All this growth and expansion provided the main wealth driver, not
in consumer goods, but in major industrial production for housing,
transportation and commercial infrastructure: steel rails and girders,
brick, concrete, and asphalt; multistorey buildings, highways, bridges,
ships. I suggest that an entire absense of consumer products may not
have caused a substantial reduction in the overall arc of productive
activity and accompanying growth of wealth (if we consider housing
to be distinct from consumer goods). You can consider the automobile
a consumer good, but in its absense, an equivalent flourishing of
public transportation would necessarily have resulted.

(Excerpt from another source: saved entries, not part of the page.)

-- ==== Sys2Proof/Certificates/Slice0/Obligations.lean ====
section
/-! DEFINITION. The statements for the provers. Each names in its docstring what it says of the machine. -/

open Sys2Proof
open Sys2Proof.Machine hiding State PSet

/-- The words that the encoding chapter writes out, one of each format and a convoy of three, decode to the instructions that
they stand for, and the all-zero word is illegal. -/
def Obligations.DecodeWords : Prop :=
  decode 0x86508800 = .ok (.add 18 16 17) ∧
  decode 0x8A101FFD = .ok (.addi 16 16 (-3)) ∧
  decode 0x8A31C085 = .ok (.srai 17 17 5) ∧
  decode 0x8E112345 = .ok (.movh 16 0x12345) ∧
  decode 0x98200028 = .ok (.jal 1 40) ∧
  decode 0x96043FFA = .ok (.bne 16 4 (-6)) ∧
  decode 0xA227C403 = .ok (.ld 17 7 0 1 3) ∧
  decode 0xAA478C0E = .ok (.aswap 18 7 17 0 0 0 1 3) ∧
  decode 0xAC002B00 = .ok (.fenceSv 0b0101 2) ∧
  decode 0x908F000B = .ok (.smb 4 3 6 0 0 5 1) ∧
  decode 0xB204180A = .ok (.vsetvli 16 4 0x180A) ∧
  decode 0xC0411994 = .ok (.vfmac 2 1 3 3 1) ∧
  decode 0xB8912880 = .ok (.vaddVX 4 17 5 1 0) ∧
  decode 0xBCC722BB = .ok (.vmixi 6 7 2 0x2B) ∧
  decode 0xD10C922D = .ok (.vlds 8 12 18 4 1 1 1) ∧
  decode 0xD93352D4 = .ok (.vgat 9 19 10 5 2 2 1 0 0) ∧
  decode 0xE1686348 = .ok (.vaadd 11 8 12 6 1 0 1) ∧
  decode 0xEA0C68A0 = .ok (.mma 16 12 13 0 0 1 2) ∧
  decode 0xCE80E103 = .ok (.pandn 40 3 33) ∧
  decode 0x502C0000 = .ok (.vld 1 12 0 0 0 0) ∧
  decode 0x40411814 = .ok (.vfmac 2 1 3 0 1) ∧
  decode 0xD44D0000 = .ok (.vst 2 13 0 0 0 0) ∧
  decode 0 = .error .majZero

/-- Decoding the word of a well-formed instruction gives the instruction back, whichever way its E bit stands. -/
def Obligations.DecodeEncode : Prop :=
  ∀ (i : Instr) (last : Bool) (w : BitVec 32), i.wf = true → encode last i = some w → decode w = .ok i ∧ isLast w = last

/-- A step runs the instruction that it decodes: where the word at the pc of the current hart, the only one of its convoy,
decodes to an instruction, the turn of the hart is exec of that instruction, in a convoy that is marked as a commit point where
its class makes it one (R383), and then what is on its way arrives, the next hart becomes the current one and the cycle counter
goes on; a pass that a matrix instruction leaves keeps the word; a word that does not decode is an illegal instruction; and a
turn of the agenda runs the hart or the device step that it names. The order of the turns is the model's choice (log entry 3).
-/
def Obligations.StepRunsDecoded : Prop :=
  ∀ (s : Machine.State) (w : BitVec 32), Ready s → Issues s w →
    let b := s.beginConvoy [w]
    Ready b ∧ b = { s with conv := { s.conv with commit := commitWord w } } ∧
    (∀ i t, decode w = .ok i → Machine.exec i b = .next t →
      s.turn = (({ t with conv := Convoy.fresh } : Machine.State).nameWords [w]).standing) ∧
    (∀ e t, decode w = .error e → traps b s.illegal = .next t →
      s.turn = (({ t with conv := Convoy.fresh } : Machine.State).nameWords [w]).standing) ∧
    (s.agenda = [] → Machine.step s = .next (s.turn.settle.rotate).tick) ∧
    (∀ r, let u : Machine.State := { s with agenda := r }
      Machine.step { s with agenda := .run s.hart.id :: r } = .next u.turn.tick ∧
      ∀ (i : Instr), Machine.step { s with agenda := .event i :: r } =
        if i.bits.isSome then .fault .agendaWord
        else match Machine.exec i u with
          | .next t => .next t.tick
          | .fault f => .fault f
          | .refused x => .refused x)

/-- The word that a hart fetches: the four bytes at the physical address that its pc translates to for fetching, as its core
sees them, where no line of its instruction cache holds them and their line is not awaited from the drawer; else the hart waits
for the trunk of the line. A page that is being moved holds the fetch up, and a page that does not translate is the trap of the
fetch. A line of the instruction cache that holds them gives them; it is filled by a turn of the agenda alone (log entry 9). -/
def Obligations.InstructionFetch : Prop :=
  ∀ (s : Machine.State) (va : Word),
    (∀ pa leaf, s.translate s.hart.core s.hart.ptbase s.hart.priv .fetch false va = .pa pa leaf →
      (∀ l ∈ s.l1i, l.core = s.hart.core → l.pa ≠ pa / 64 * 64) →
      (s.unserved false pa = false → s.fetch va = .word (BitVec.ofNat 32 (valueAt s .scalar pa 4))) ∧
      (s.unserved false pa = true → s.fetch va = .wait (.trunk [lineOf pa] false))) ∧
    (∀ pa leaf, s.translate s.hart.core s.hart.ptbase s.hart.priv .fetch false va = .pa pa leaf →
      ∀ l, (s.l1i.find? fun k => k.core == s.hart.core && k.pa == pa / 64 * 64) = some l →
        s.fetch va = .word (BitVec.ofNat 32 (leNat ((l.bytes.drop (pa % 64)).take 4)))) ∧
    (s.translate s.hart.core s.hart.ptbase s.hart.priv .fetch false va = .held → s.fetch va = .wait (.migration va)) ∧
    (∀ code kind, s.translate s.hart.core s.hart.ptbase s.hart.priv .fetch false va = .fault code kind →
      s.fetch va = .trap ⟨if code = 0x06 then 0x05 else code, va, [⟨pageOf va, kind⟩], 0, false, false⟩)

/-- After module reset the module is in Boot with no hart and no gang, and its registers read their reset values. -/
def Obligations.ResetState : Prop :=
  let s := Machine.State.reset
  let reg := fun (off : Nat) => (s.regWord off).toNat
  s.mstate = .boot ∧ s.cycle = 0 ∧ s.harts = [] ∧ s.gangs = [] ∧
  (∀ q, q < 64 → ∀ o ∈ [0x00, 0x08, 0x10, 0x18], reg (0x100000 + 0x40 * q + o) = 0) ∧
  (∀ k, k < 6 → reg (0x101000 + 8 * k) = 2 ^ 64 - 1) ∧
  (∀ o ∈ [0x00, 0x08, 0x10], reg (0x200000 + o) = 0) ∧
  (∀ k, k < 8 → reg (0x200040 + 8 * k) = 0) ∧
  (∀ o ∈ [0x00, 0x08, 0x10, 0x18, 0x20], reg (0x300000 + o) = 0) ∧
  (∀ o ∈ [0x00, 0x08, 0x10, 0x18, 0x20, 0x28, 0x48, 0x60, 0x68], reg (0x400000 + o) = 0) ∧
  reg 0x400040 = 131 ∧ reg 0x400050 = 32768 ∧ reg 0x400058 = 131072 ∧
  (∀ x, x < 0x4000 → reg (0x500000 + 8 * x) = 0) ∧
  Kept s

In my view you are putting the cart before the horse. Infrastructure follows
industrialization-consumerism (apart from the minimal industrial
infrastructure paid for privately). Typically in a developed modern economy,
consumer spending accounts for 65-70% of GDP; infrastructure 15%. Consumer
spending supplies immediate profits, part of which can be re-invested soon
afterwards. There's no doubt that infrastructure spending supplies extremely
important long-term benefits, but it is smoothed-out over the nation as a
whole and supplies no specific financial surpluses.

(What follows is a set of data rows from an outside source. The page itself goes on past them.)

theorem kept_of {s : State} (h : Memory.wf s.mem = true ∧ (∀ t ∈ s.trunks.toList, t.fibres ∈ [0, 4, 6, 8]) ∧
    (∀ v ∈ s.serai.toList, v.toNat ≤ 16) ∧ 98304 ≤ s.stallthr.toNat ∧ (s.llcreq = 131 ∨ s.llcreq = 127 ∨ s.llcreq = 113) ∧
    (s.llcp = 131 ∨ s.llcp = 127 ∨ s.llcp = 113) ∧ s.change = none ∧ s.changeHeld = [] ∧ s.masks[0] = BitVec.allOnes 384) : Kept s := by
  refine ⟨h.1, h.2.1, h.2.2.1, h.2.2.2.1, h.2.2.2.2.1, h.2.2.2.2.2.1, ?_, h.2.2.2.2.2.2.2.2⟩
  intro n hn
  rw [h.2.2.2.2.2.2.1, h.2.2.2.2.2.2.2.1] at hn
  simp at hn

theorem witness_StepKeeps : Kept (withWord 0x86508801 []) ∧ ∃ t, step (withWord 0x86508801 []) = .next t :=
  ⟨kept_of (by decide +kernel), ⟨_, rfl⟩⟩

/-- Registers with the boundary values that the clauses of ctz, of a division and of a branch tell apart. -/
theorem witness_ScalarResults : Ready (withRegs [(1, 0), (2, 1), (3, 0x8000000000000000)]) ∧
    (∀ j, j < 64 → (0 : Word).getLsbD j = false) ∧ (1 : Word).getLsbD 0 = true ∧
    (∀ j, j < 63 → (0x8000000000000000 : Word).getLsbD j = false) ∧ (0x8000000000000000 : Word).getLsbD 63 = true :=
  ⟨ready_of (by decide +kernel), by decide⟩

theorem witness_BranchesAndJumps : Ready demo ∧ demo.hart.pc.toNat % 4 = 0 ∧ (demo.x 1 + BitVec.ofInt 64 (4 : BitVec 13).toInt).toNat % 4 = 0 ∧
    (demo.x 1 + BitVec.ofInt 64 (2 : BitVec 13).toInt).toNat % 4 ≠ 0 := ⟨demo_ready, by decide⟩

/-- A tret to an address that is not word-aligned leaves such a pc. -/
theorem witness_BranchesAndJumps_pc : Ready (demoWith fun h => { h with pc := 0x20002 }) ∧
    (demoWith fun h => { h with pc := 0x20002 }).hart.pc.toNat % 4 ≠ 0 := ⟨ready_of (by decide), by decide⟩

/-! Vector forms: without a descriptor, and with one in d1 for three formats of one code. -/

/-- The demo with a descriptor in d1. -/
def withDesc (a b d : Nat) : State := demo.setX (descReg 1) (BitVec.ofNat 64 (a + 64 * b + 4096 * d))

theorem fits_of {s : State} {vs : List (BitVec 5)} (h : ∀ v ∈ vs, v.toNat % lmulOf s.hart.vtype = 0) : GroupsFit s vs := h

theorem witness_VectorIntegerForms : Ready demo ∧ GroupsFit demo [31, 1, 2] ∧
    IntFormats demo 0 ⟨.int32, .int32, .int32, .rne, false⟩ := ⟨demo_ready, fits_of (by decide +kernel), by unfold IntFormats; rfl⟩

theorem witness_VectorIntegerForms_desc : Ready (withDesc 5 5 5) ∧ GroupsFit (withDesc 5 5 5) [31, 1, 2] ∧
    IntFormats (withDesc 5 5 5) 1 ⟨.int32, .int32, .int32, .rne, false⟩ :=
  ⟨ready_of (by decide +kernel), fits_of (by decide +kernel), ⟨.int32, .int32, .int32, .rne, false, 0, 0, 0, false, false⟩, by decide +kernel, rfl, by decide +kernel⟩

theorem witness_VectorIntegerVI : Ready demo ∧ GroupsFit demo [31, 2] ∧ demo.hart.sew = 32 := ⟨demo_ready, fits_of (by decide +kernel), by decide +kernel⟩

theorem witness_VectorIntegerVI_sew : Ready (demoWith fun h => { h with vtype := 3 }) ∧
    GroupsFit (demoWith fun h => { h with vtype := 3 }) [31, 2] ∧ (demoWith fun h => { h with vtype := 3 }).hart.sew ≠ 32 :=
  ⟨ready_of (by decide +kernel), fits_of (by decide +kernel), by decide +kernel⟩

theorem witness_VectorFloatForms : Ready demo ∧ GroupsFit demo [31, 1, 2] ∧
    FpFormats demo .two 0 ⟨.fp32, .fp32, .fp32, .rne, false⟩ ∧ FpFormats demo .twoScalar 0 ⟨.fp32, .fp32, .fp32, .rne, false⟩ :=
  ⟨demo_ready, fits_of (by decide +kernel), ⟨by decide +kernel, .fp32, by decide +kernel⟩, by decide +kernel, .fp32, by decide +kernel⟩

theorem witness_VectorFloatForms_desc : Ready (withDesc 12 12 12) ∧ FpFormats (withDesc 12 12 12) .two 1 ⟨.fp32, .fp32, .fp32, .rne, false⟩ ∧
    FpFormats (withDesc 12 12 12) .twoScalar 1 ⟨.fp32, .fp32, .fp32, .rne, false⟩ :=
  ⟨ready_of (by decide +kernel), ⟨⟨.fp32, .fp32, .fp32, .rne, false, 0, 0, 0, false, false⟩, by decide +kernel, rfl, by decide +kernel⟩,
    ⟨.fp32, .fp32, .fp32, .rne, false, 0, 0, 0, false, false⟩, by decide +kernel, rfl, by decide +kernel⟩

theorem witness_VectorFloatUnary : Ready (withDesc 12 5 5) ∧ GroupsFit (withDesc 12 5 5) [31, 2] ∧
    FpFormats (withDesc 12 5 5) .one 0 ⟨.fp32, .fp32, .fp32, .rne, false⟩ ∧
    FpFormats (withDesc 12 5 5) .convert 1 ⟨.fp32, .int32, .int32, .rne, false⟩ ∧
    FpFormats (withDesc 12 5 5) .classify 1 ⟨.fp32, .int32, .int32, .rne, false⟩ :=
  ⟨ready_of (by decide +kernel), fits_of (by decide +kernel), ⟨by decide +kernel, .fp32, by decide +kernel⟩,
    ⟨⟨.fp32, .int32, .int32, .rne, false, 0, 0, 0, false, false⟩, by decide +kernel, rfl, by decide +kernel⟩,
    ⟨.fp32, .int32, .int32, .rne, false, 0, 0, 0, false, false⟩, by decide +kernel, rfl, by decide +kernel⟩

theorem witness_VectorCompares : Ready demo ∧ GroupsFit demo [1, 2] ∧ Fmt.nativeFloat demo.hart.sew = some .fp32 :=
  ⟨demo_ready, fits_of (by decide +kernel), by decide +kernel⟩

theorem witness_VectorCompares_sew8 : Ready (demoWith fun h => { h with vtype := 0 }) ∧
    GroupsFit (demoWith fun h => { h with vtype := 0 }) [1, 2] ∧ Fmt.nativeFloat (demoWith fun h => { h with vtype := 0 }).hart.sew = none :=
  ⟨ready_of (by decide +kernel), fits_of (by decide +kernel), by decide +kernel⟩

theorem witness_VectorReductions : Ready demo ∧ GroupsFit demo [1, 2] ∧ demo.hart.vln ≤ 8192 ∧ demo.hart.mvl ≠ 0 ∧
    Fmt.nativeFloat demo.hart.sew = some .fp32 := ⟨demo_ready, fits_of (by decide +kernel), by decide +kernel⟩

theorem witness_VectorReductions_empty : Ready (demoWith fun h => { h with mvl := 0, vl := 0 }) ∧
    GroupsFit (demoWith fun h => { h with mvl := 0, vl := 0 }) [1, 2] ∧ (demoWith fun h => { h with mvl := 0, vl := 0 }).hart.mvl = 0 :=
  ⟨ready_of (by decide +kernel), fits_of (by decide +kernel), by decide +kernel⟩

theorem witness_VectorPermutesAndMoves : Ready demo ∧ GroupsFit demo [31, 2] ∧ GroupsFit demo [1] ∧ blkOf demo.hart.vtype = false ∧
    demo.hart.sew = 32 ∧ ((demo.setX 1 63).x 1).toNat < demo.hart.mvl.toNat ∧ ¬((demo.setX 1 64).x 1).toNat < demo.hart.mvl.toNat :=
  ⟨demo_ready, fits_of (by decide +kernel), fits_of (by decide +kernel), by decide +kernel⟩

theorem witness_VectorPermutesAndMoves_blk : Ready (demoWith fun h => { h with vtype := 0x100 }) ∧
    GroupsFit (demoWith fun h => { h with vtype := 0x100 }) [31, 2] ∧ blkOf (demoWith fun h => { h with vtype := 0x100 }).hart.vtype = true ∧
    (demoWith fun h => { h with vtype := 0x100 }).hart.sew ≠ 32 := ⟨ready_of (by decide +kernel), fits_of (by decide +kernel), by decide +kernel⟩

/-- Bits 0 to 7 of a predicate as the two clauses of pfirst ask for them, and pages that pld and pst reach. -/
theorem witness_PredicateResults : let s := demoWith fun h => { h with p := (h.p.set 1 0x80).set 2 0xF00 }
    Ready s ∧ s.hart.vstart = 0 ∧ (∀ i, i < s.hart.vln → s.hart.pbit 2 i = false) ∧ 7 < s.hart.vln ∧ s.hart.pbit 1 7 = true ∧
    (∀ j, j < 7 → s.hart.pbit 1 j = false) :=
  ⟨ready_of (by decide +kernel), by decide +kernel⟩

theorem witness_PredicateResults_memory : let s := withRegs [(1, 0x2FFFF)]
    let ts := (List.range s.hart.vln).map fun i => (⟨i, s.x 1 + BitVec.ofNat 64 (i / 8), 1⟩ : Touch)
    Ready s ∧ s.hart.vstart = 0 ∧ Maps s s.hart.ptbase .read ts idP idL ∧ Clean s idP ts ∧ Maps s s.hart.ptbase .write ts idP idL :=
  ⟨ready_of (by decide +kernel), by decide +kernel, low_maps (by decide +kernel), clean_of (by decide +kernel), low_maps (by decide +kernel)⟩

theorem witness_ElementWrites : demo.hart.mvl.toNat = demo.hart.mvlOf demo.hart.vtype ∧ demo.hart.vln ≤ demo.hart.mvl.toNat ∧
    GroupsFit demo [31] ∧ demo.hart.mvl.toNat ≤ 8192 := ⟨by decide +kernel, by decide +kernel, fits_of (by decide +kernel), by decide +kernel⟩

theorem witness_IntegerRules : Fmt.int8.isInt = true ∧ (Fmt.int8.range.1 ≤ -128 ∧ (127 : Int) ≤ Fmt.int8.range.2) ∧ -129 < Fmt.int8.range.1 ∧
    Fmt.int8.range.2 < 128 := by decide +kernel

When political parties present their manifestos at election times they speak
to the selfish class interests of the electorate and, increasingly in recent
decades, to the sub-classes within them. Politicians don't present
infrastructure projects at the top of their lists because they know that it
is the immediate interests of the individual and his family which, added
together, supplies the national motivation which can also pay for
infrastructure as a byproduct. Stalin and Mao Zedong with their
concentration on heavy industry made the bad mistake of trying the
infrastructure-first route, and both the Soviet Union and China failed as a
consequence -- the former collapsed, the latter became moribund.

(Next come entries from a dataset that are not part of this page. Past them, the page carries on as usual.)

-- ==== Sys2Proof/Machine/State.lean ====
section
/-! DEFINITION. The state, the faults and refusals, and the machine after reset. The block itself holds no architectural
state (10_state R30): State holds the signals of 10_state R31 to R34, and what the model needs to step (log 2). -/

namespace Sys2Proof.Machine

/-- The port values around one evaluation of the block. -/
structure State where
  /-- The inputs the caller drives for the coming evaluation (10_state R31, R33, R34). -/
  ports : Inputs
  /-- The inputs the present outputs were computed from, which the caller still holds (60_exceptions R281). The model's own. -/
  held : Inputs
  /-- The outputs of the last evaluation (10_state R31, R33, R34; 42_render R200, R209). -/
  out : Outputs
  /-- How many times the caller has presented inputs: the index of the free inputs (10_state R42). The model's own. -/
  draws : Nat
deriving DecidableEq, Repr

/-- The reasons a read of an output stops. No evaluation of any unit faults (60_exceptions R280, R286): these are answered
by the port reads of Machine/Ops.lean only, never by `exec` or `step`. -/
inductive Fault
  /-- A read of a U1 output other than `ok` and `reason` while `ok = 0` (10_state R31, 93 U1-a). Raised by `readVariant`,
  `readSelector`, `readMode`, `readFields`, `readSlots`, `readPseudo` and the target reads. Safe: the spec asks for it. -/
  | unspecifiedU1Output
  /-- A read of `win_value` while `win_ok = 0` (43_tick_quantizer R231, 93 U2-a). Raised by `readWinValue`. Safe: the spec
  asks for it. -/
  | unspecifiedWinValue
  /-- A read of the BX target field that the addressing mode leaves unused, or of a BX target field of another variant
  (41_decode_alu_branch section 2.1, 92 D9). Raised by `readTargetReg` and `readTargetAddr`. Safe: the spec asks for it. -/
  | unusedTargetField
deriving DecidableEq, Repr

/-- The reasons the model gives an instruction no meaning. -/
inductive Refusal
  /-- The instruction has no meaning in the model. Raised by no arm: every row has its meaning. Safe. -/
  | notModelled (mnemonic : String)
deriving DecidableEq, Repr

/-- The inputs before the caller has driven any: the spec gives the inputs no reset value. DESIGN CHOICE, log 3. -/
def State.resetInputs : Inputs where
  w := 0
  program := []
  durationMs := 0
  cal := 0
  selRaw := 0
  winRaw := 0
  shiftIn := 0
  status := 0

/-- The machine right after reset. The block has nothing to reset: from power-up on, each output is the function of the
present inputs (70_reset_and_hazards R310). -/
def State.reset : State where
  ports := State.resetInputs
  held := State.resetInputs
  out := evaluate build State.resetInputs
  draws := 0

end Sys2Proof.Machine
end

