-- ==== Sys2Proof/Machine/Measure.lean ====
section
/-! DEFINITION. The meanings of the I2C, delay and measurement rows (40_decode_core section 3): U1 drives the decoded record and its
rendering. -/

namespace Sys2Proof.Machine

/-- I_I2C_RW: I2CTransfer (40_decode_core R124). `data` is reported for a read too. -/
def execI2cRw (subaddr data : BitVec 8) (low high : BitVec 3) (sel : BitVec 4) (rw : BitVec 1) (s : State) :
    Host.Outcome State Fault Refusal :=
  .next (s.driveOk (.i2cRw subaddr data low high sel rw) (i2cRwText subaddr data low high sel rw))

/-- I_DELAY: Delay (40_decode_core R125). -/
def execDelay (cycles : BitVec 16) (s : State) :
    Host.Outcome State Fault Refusal :=
  .next (s.driveOk (.delay cycles) (delayText cycles))

/-- I_ADC: AnalogRead (40_decode_core R126). The record carries the raw `mux`; only the text shows the channel. -/
def execAdc (dreg : BitVec 2) (sarSel : BitVec 1) (mux : BitVec 4) (s : State) :
    Host.Outcome State Fault Refusal :=
  .next (s.driveOk (.adc dreg sarSel mux) (adcText dreg sarSel mux))

/-- I_TSENS: TemperatureSense (40_decode_core R127). -/
def execTsens (dreg : BitVec 2) (waitDelay : BitVec 14) (s : State) :
    Host.Outcome State Fault Refusal :=
  .next (s.driveOk (.tsens dreg waitDelay) (tsensText dreg waitDelay))

end Sys2Proof.Machine
end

The irony of all this is that when consumerism is in full spate (e.g.
England in the 19th century, China and Russia today) -- even with low levels
of taxation -- then abundant local and state infrastructure (physical and
welfare) can be relatively easily laid down out of the general prosperity.
Today, with few, if any, uniquely new consumer products (only embellishments
of 20th century ones) to motivate their electorates, all advanced
governments are deeply in debt and cannot even maintain their existing
infrastructures from taxation, never mind extending them.